В то время как трое мушкетеров повернули с улицы Оньяр на улицу Рени, Равальяк, вскочив на подножку королевского экипажа, убил Генриха IV. Мушкетеры в первую минуту не поняли, отчего бежит и кричит толпа народа.
Вдруг маркиз увидел Равальяка с ножом в руке, убегающего от своих преследователей. Тут и товарищи его заметили королевскую карету, услышали плач женщин и крики мужчин. Милон и Каноник бросились к экипажу, а маркиз пустился в погоню за преступником, чтобы предупредить новое кровопролитие.
Бледный, весь в черном, с растрепанными волосами, Равальяк бежал со всех ног, но, поняв, что ему не уйти, прислонился спиной к углу одного из домов и стал отчаянно бить ножом направо и налево. Страшно было смотреть на него. Его платье и руки были в крови, вид которой еще больше разжигал в нем злобу.
С минуту никто не решался подступиться к остервеневшему злодею. Бросившийся было к нему высокий коренастый кузнец не успел даже руки протянуть к убийце, как тот воткнул ему нож в горло. Кузнец упал замертво.
Раздались крики разъяренной толпы.
Между тем преступник с каждой минутой становился все увереннее. Наступив ногой иа убитого кузнеца, он ударил ножом еще одного буржуа, который пытался остановить его. И тот со стоном повалился на руки стоявших возле него людей.

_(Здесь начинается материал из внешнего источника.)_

-- ==== Sys2Proof/Machine/Beat.lean ====
section
/-!
DEFINITION. The life of a beat (02 R33 to R50, 06 R157 to R170): release, attempt, completion, commit, faults and their
fixes, repair steps, halts.
-/

namespace Sys2Proof.Machine

/-! ### Panels (15 R448) -/

/-- State of a panel: 0 RUN, 1 IDLE, 2 SLEEP, 3 OFF. -/
def Dev.panel (d : Dev) (p : Nat) : Nat := bitsN (d.fld F.PWR_STATUS_PANEL) (2 * p + 1) (2 * p)

/-- A panel's state set. -/
def Dev.setPanel (d : Dev) (p s : Nat) : Dev :=
  d.setFld F.PWR_STATUS_PANEL ((setBits (BitVec.ofNat 32 (d.fld F.PWR_STATUS_PANEL)) (2 * p + 1) (2 * p) s).toNat)

/-- Panel of a logical beam's physical beam. -/
def Dev.panelOf (d : Dev) (gb : Nat) : Nat := d.loom.pgb gb / 32

/-- Logical beams with mapped harnesses. -/
def Loom.mappedBeams (l : Loom) : List Nat := l.need.map Prod.fst

/-- A panel is in RUN or IDLE and not on its way to SLEEP. -/
def Dev.panelUp (d : Dev) (p : Nat) : Bool := d.panel p < 2 && !d.plat.sleeping.testBit p

/-- Panels that hold mapped beams are awake (15 R449). -/
def Dev.panelsAwake (d : Dev) : Bool := d.loom.mappedBeams.all (fun gb => d.panelUp (d.panelOf gb))

/-- A bit set in a mask, cleared in it. -/
def orBit (m i : Nat) : Nat := if m.testBit i then m else m + 2 ^ i
def offBit (m i : Nat) : Nat := if m.testBit i then m - 2 ^ i else m

/-- The panels of a list that are not awake begin to wake, for a cause of R470 (15 R449, R451); one in OFF with code 30 as its PEN rises
(17 R491). -/
def Dev.wakePanels (d : Dev) (ps : List Nat) (cause : Nat) : Dev :=
  ps.foldl (fun d p =>
    if d.panelUp p then d
    else
      let d := if d.panel p = 3 then d.setFld (F.PWR_PANEL_V_CODE.at p) 30 else d
      { d with plat := { d.plat with
          waking := orBit d.plat.waking p, panelCause := SMap.put 0 d.plat.panelCause p cause } }) d

/-- A panel holds mapped beams. -/
def Dev.panelHolds (d : Dev) (p : Nat) : Bool := d.loom.mappedBeams.any (fun gb => d.panelOf gb == p)

/-- First address of the save area (15 R450). -/
def Dev.saveBase (d : Dev) : Nat := d.fld F.PWR_SAVE_BASE_BASE * 2 ^ 28

/-- The save area is usable (15 R450). -/
def Dev.saveUsable (d : Dev) : Bool :=
  let free := fun a b => !(decide (a < b) && decide (d.saveBase < b) && decide (a < d.saveBase + 2 ^ 28))
  let cache := d.fld F.LDR_CACHE_BASE_BASE * 256
  d.fld F.PWR_SAVE_BASE_EN == 1 && decide (d.saveBase + 2 ^ 28 ≤ hbmEnd) && free spillBase hbmEnd &&
    free cache (cache + d.fld F.LDR_CACHE_SIZE_SIZE * 2 ^ 28) &&
    d.loom.dwin.all (fun w => !Win.valid w.2 || Win.mailbox w.2 || free (Win.lo w.2) (Win.hi w.2)) &&
    (List.range 16).all (fun u => d.capMode u == 0 ||
      (let b := d.capFld F.CAP_BUF_BASE_BASE u * 256; free b (b + 2 ^ d.capFld F.CAP_UNIT_CFG_SIZE u))) &&
    (List.range 256).all (fun m => !d.mapValid m || free (d.mapBase m) (d.mapBase m + 4 * 2 ^ d.mapBits m))

/-- A request for SLEEP, or for OFF, of a panel is accepted (15 R449). -/
def Dev.sleepOk (d : Dev) (p : Nat) (off : Bool) : Bool :=
  !d.panelHolds p ||
    (!off && (d.ts == tsIdle || d.ts == tsArmed || d.ts == tsHalted) && d.ldr.load.isNone && d.ldr.bay.isNone &&
      d.ldr.replace.isNone && d.saveUsable)

/-- A panel begins to enter SLEEP, from OFF with code 30 as its PEN rises (15 R451; 17 R491). One that still is in SLEEP stays there, and a wake that had begun ends: its save
area already holds the committed state. -/
def Dev.askSleep (d : Dev) (p cause : Nat) : Dev :=
  if d.panel p = 2 then { d with plat := { d.plat with waking := offBit d.plat.waking p } }
  else
    let d := if d.panel p = 3 then d.setFld (F.PWR_PANEL_V_CODE.at p) 30 else d
    { d with plat := { d.plat with
        sleeping := orBit d.plat.sleeping p, waking := offBit d.plat.waking p
        panelCause := SMap.put 0 d.plat.panelCause p cause } }

/-- A SLEEP action of the watch unit asks for its panels (15 R461, R470). -/
def Dev.watchSleep (d : Dev) (rule mask : Nat) : Dev :=
  let ps := (List.range 4).filter (fun p => mask.testBit p)
  let ok := ps.filter (fun p => d.sleepOk p false)
  (ok.foldl (fun d p => d.askSleep p 1) d).event bWCH 0 0xA06
    (rule % 32 + mask % 16 * 32 + b2n (ok.length != ps.length) * 2 ^ 9)

/-- SLEEP actions that waited for the halt (15 R461). -/
def Dev.sleepAfterHalt (d : Dev) : Dev :=
  let xs := d.plat.sleepOwed
  xs.foldl (fun d x => d.watchSleep x.1 x.2) { d with plat := { d.plat with sleepOwed := [] } }

/-- Panels follow the treadle between RUN and IDLE (15 R448). -/
def Dev.panelsFollow (d : Dev) (running : Bool) : Dev :=
  (List.range 4).foldl (fun d p =>
    if 2 ≤ d.panel p then d
    else d.setPanel p (if running && d.loom.mappedBeams.any (fun gb => d.panelOf gb == p && !d.beamOut gb) then 0 else 1)) d

/-! ### Release conditions (06 R159) -/

/-- A halt that is pending, or a halt input held low (06 R159 condition 6, R172; 15 R461). -/
def Dev.haltPending (d : Dev) : Bool := d.loom.haltReq.isSome || d.trd.haltLow || d.trd.parkLow

/-- The lowest of conditions 1 to 6 that is not met; 0: all are met. -/
def Dev.unmet6 (d : Dev) : Nat :=
  if !d.barrierHeld then 2
  else if !d.markersHeld then 3
  else if !d.loom.readback.isEmpty then 4
  else if d.rel.grant ≠ 0 then 5
  else if d.haltPending then 6
  else 0

/-- The lowest unmet release condition; 9: the start time, a weave START, a re-place or a panel wake is waited for
(06 R159, R164, R192; 14 R436, 15 R449, 16 R479). -/
def Dev.unmet (d : Dev) : Nat :=
  let u := d.unmet6
  if u ≠ 0 then u
  else if d.ts = tsStarting ∧ (d.trd.timed ∨ !(d.weft.start == .idle || d.weft.start == .ready) ∨ d.ldr.replace.isSome ∨
      !d.panelsAwake) then 9
  else if d.fld F.TRD_CTL_MODE = 1 ∧ !d.trd.slotReached then 7
  else if d.lockMissing.isSome then 7
  else if !d.tokenHeld then 8
  else 0

/-- The treadle changed. -/
def Dev.onTrd (d : Dev) (f : Treadle → Treadle) : Dev := { d with trd := f d.trd }

/-- A first slot that was reached and not used has passed, where a halt input falls before its release (06 R164). -/
def Dev.slotMissed (d : Dev) : Dev :=
  if d.ts = tsStarting ∧ d.trd.slotReached then (d.holdNamed).onTrd (fun r => { r with slotReached := false }) else d

/-! ### Slack (06 R161, R162) -/

/-- A slack taken into the registers: the last beat's, the window's least (06 R162). -/
def Dev.takeSlack (d : Dev) (s : Int) : Dev :=
  let m := min s (d.trd.winMin.getD s)
  let d := d.setReg R.TRD_SLACK_LAST (BitVec.ofNat 32 (unsgn 32 s))
  if d.loom.beat % 1024 = 0 then
    (d.setReg R.TRD_SLACK_MIN (BitVec.ofNat 32 (unsgn 32 m))).onTrd (fun t => { t with winMin := none, winBeats := 0 })
  else d.onTrd (fun t => { t with winMin := some m, winBeats := t.winBeats + 1 })

/-- A halt closes the window in progress (06 R162). -/
def Dev.closeWindow (d : Dev) : Dev :=
  match d.trd.winMin with
  | none => d
  | some m => (d.setReg R.TRD_SLACK_MIN (BitVec.ofNat 32 (unsgn 32 m))).onTrd (fun t => { t with winMin := none, winBeats := 0 })

/-- t_ready is noted when conditions 1 to 6 are first all met; the slack of the last beat follows (06 R160, R161). -/
def Dev.noteReady (d : Dev) : Dev :=
  if d.ts = tsWaiting ∧ d.trd.tReady = none ∧ d.unmet6 = 0 then
    let d := { d with trd := { d.trd with tReady := some d.tb.tb } }
    if d.fld F.TRD_CTL_MODE = 1 ∧ d.trd.inSlot then d.takeSlack (sgn 32 (d.trd.slotEnd - d.tb.tb).toNat) else d
  else d

/-- A beam has read back every entry it spilled in the committed beat; the release may now be ready (05 R130, 06 R160). -/
def Dev.spillReadback (d : Dev) (gb : Nat) : Dev := (d.readBack gb).noteReady

/-- A bundle moves one hop; the last bundle of the gateway to leave the rings may make the release ready (04 R110; 06 R160). -/
def Dev.ringHop (d : Dev) (i : Nat) : Dev := (d.hopBundle i).noteReady

/-! ### Release (02 R33 event 1; 06 R159, R160, R164, R185, R186; 08 R243, R245) -/

/-- The state of the loom at the release of an attempt (03 R65, R85; 04 R96 to R114). -/
def Loom.fresh (l : Loom) : Loom :=
  { l with
    phase := .released, fault := none, memFault := none, brk := false, done := [], fetched := [], held := [], waited := []
    spillDue := [], journalMet := [], operands := [], closed := [], win := [], winSt := [], winLost := [], brx := [], pulls := [], lanes := [], lrx := []
    injected := [], bundles := l.bundles.filter Bundle.fromGw, putStage := [], hazards := [], merges := [], bj := []
    dj := [], taps := [], tapStage := [], busyAtt := 0 }

/-- The injecting stop of an EXTRACT entry's flow lies in a bay that is out (04 R115). -/
def Dev.flowOut (d : Dev) (s : Word64) : Bool :=
  d.loom.entries.any (fun e => Slot.kind e.2 == kINJECT && Slot.ring e.2 == Slot.ring s && Slot.flow e.2 == Slot.flow s &&
    d.beamOut (e.1 / 1024))

/-- EXTRACT entries whose flow is injected by a bay that is out write their bundle at the release (04 R115); BMODE 0
writes 0 where no beat has committed (DESIGN CHOICE, assumption log 16). -/
def Dev.fillOut (d : Dev) : Dev :=
  let es := d.loom.entries.filter (fun e => Slot.kind e.2 == kEXTRACT && !d.beamOut (e.1 / 1024) && d.flowOut e.2)
  d.onLoom (fun l => { l with lrx := es.foldl (fun m e =>
    SMap.put 0 m (32 * hnOf (e.1 / 1024) (Slot.harness e.2) + Slot.bundle e.2)
      (256 + (if Slot.bmode e.2 = 1 then Slot.bdef e.2 else SMap.get 0 l.lastExt e.1))) l.lrx })

/-- A terminal status of a START, STOP or CANCEL (06 R171, R192). -/
def Dev.cmdStatus (d : Dev) (cmd status reason : Nat) : Dev :=
  d.setReg R.TRD_CMD_STATUS (BitVec.ofNat 32 (reason * 256 + cmd * 16 + status))

/-- A START is pending. -/
def Dev.startPending (d : Dev) : Bool := d.ts == tsStarting || d.trd.recovery != 0 || d.trd.startOwed.isSome

/-- Bundles that arrived early for the beat now released are put on the rings (04 R117). -/
def Dev.earlyIn (d : Dev) : Dev :=
  (List.range 4).foldl (fun d p =>
    let now := (d.link p).early.filter (fun x => x.1 == d.loom.beat % 16)
    let d := d.onLink p (fun w => { w with early := w.early.filter (fun x => x.1 != d.loom.beat % 16) })
    now.foldl (fun d x => d.gatewayPut p x.2.1 x.2.2) d) d

/-- A bay whose write step has ended takes part again: event 0x121, the command ends DONE (08 R243, R245). -/
def Dev.bayRejoin (d : Dev) : Dev :=
  match d.ldr.bay with
  | some b =>
    if b.phase = 4 then
      let out := (d.reg R.LDR_BAY_STATUS).toNat
      let d := d.setReg R.LDR_BAY_STATUS (BitVec.ofNat 32 (if out.testBit b.bay then out - 2 ^ b.bay else out))
      let d := { d with ldr := { d.ldr with bay := none } }
      let d := ((d.setFld F.LDR_CMD_STATUS_CMD 3).setFld F.LDR_CMD_STATUS_STATUS 2).setFld F.LDR_CMD_STATUS_REASON 0
      (d.onLoom (fun l => { l with rejoin := 2 ^ b.bay })).loadEvent 0x121 (bayData b)
    else d
  | none => d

Равальяк уже надеялся, что ему удастся убежать и, оглядевшись, хотел отойти от дома, но в эту минуту увидел подходившего мушкетера и понял, что теперь для него наступила серьезная опасность. Он опять прижался к стене, ожидая нового врага.
– Возьмите ружье!.. Убейте убийцу короля! – кричала толпа, – разорвите его на куски!
– Прочь! – спокойно и строго крикнул маркиз. – Убийца должен быть взят живым и предан закону. Вы не должны убивать его!
Бесстрашный мушкетер быстро приближался к Равальяку.
– Сдавайтесь! Я вас арестую! – крикнул он ему.
– Он вас убьет… вы погибли! – закричали из толпы, увидев, что злодей опять замахнулся ножом. Но маркиз, в одно мгновение выдернув из ножен шпагу, ловко выбил нож из рук Равальяка. Толпа радостно вскрикнула и бросилась за ножом, который воткнулся в противоположную стену.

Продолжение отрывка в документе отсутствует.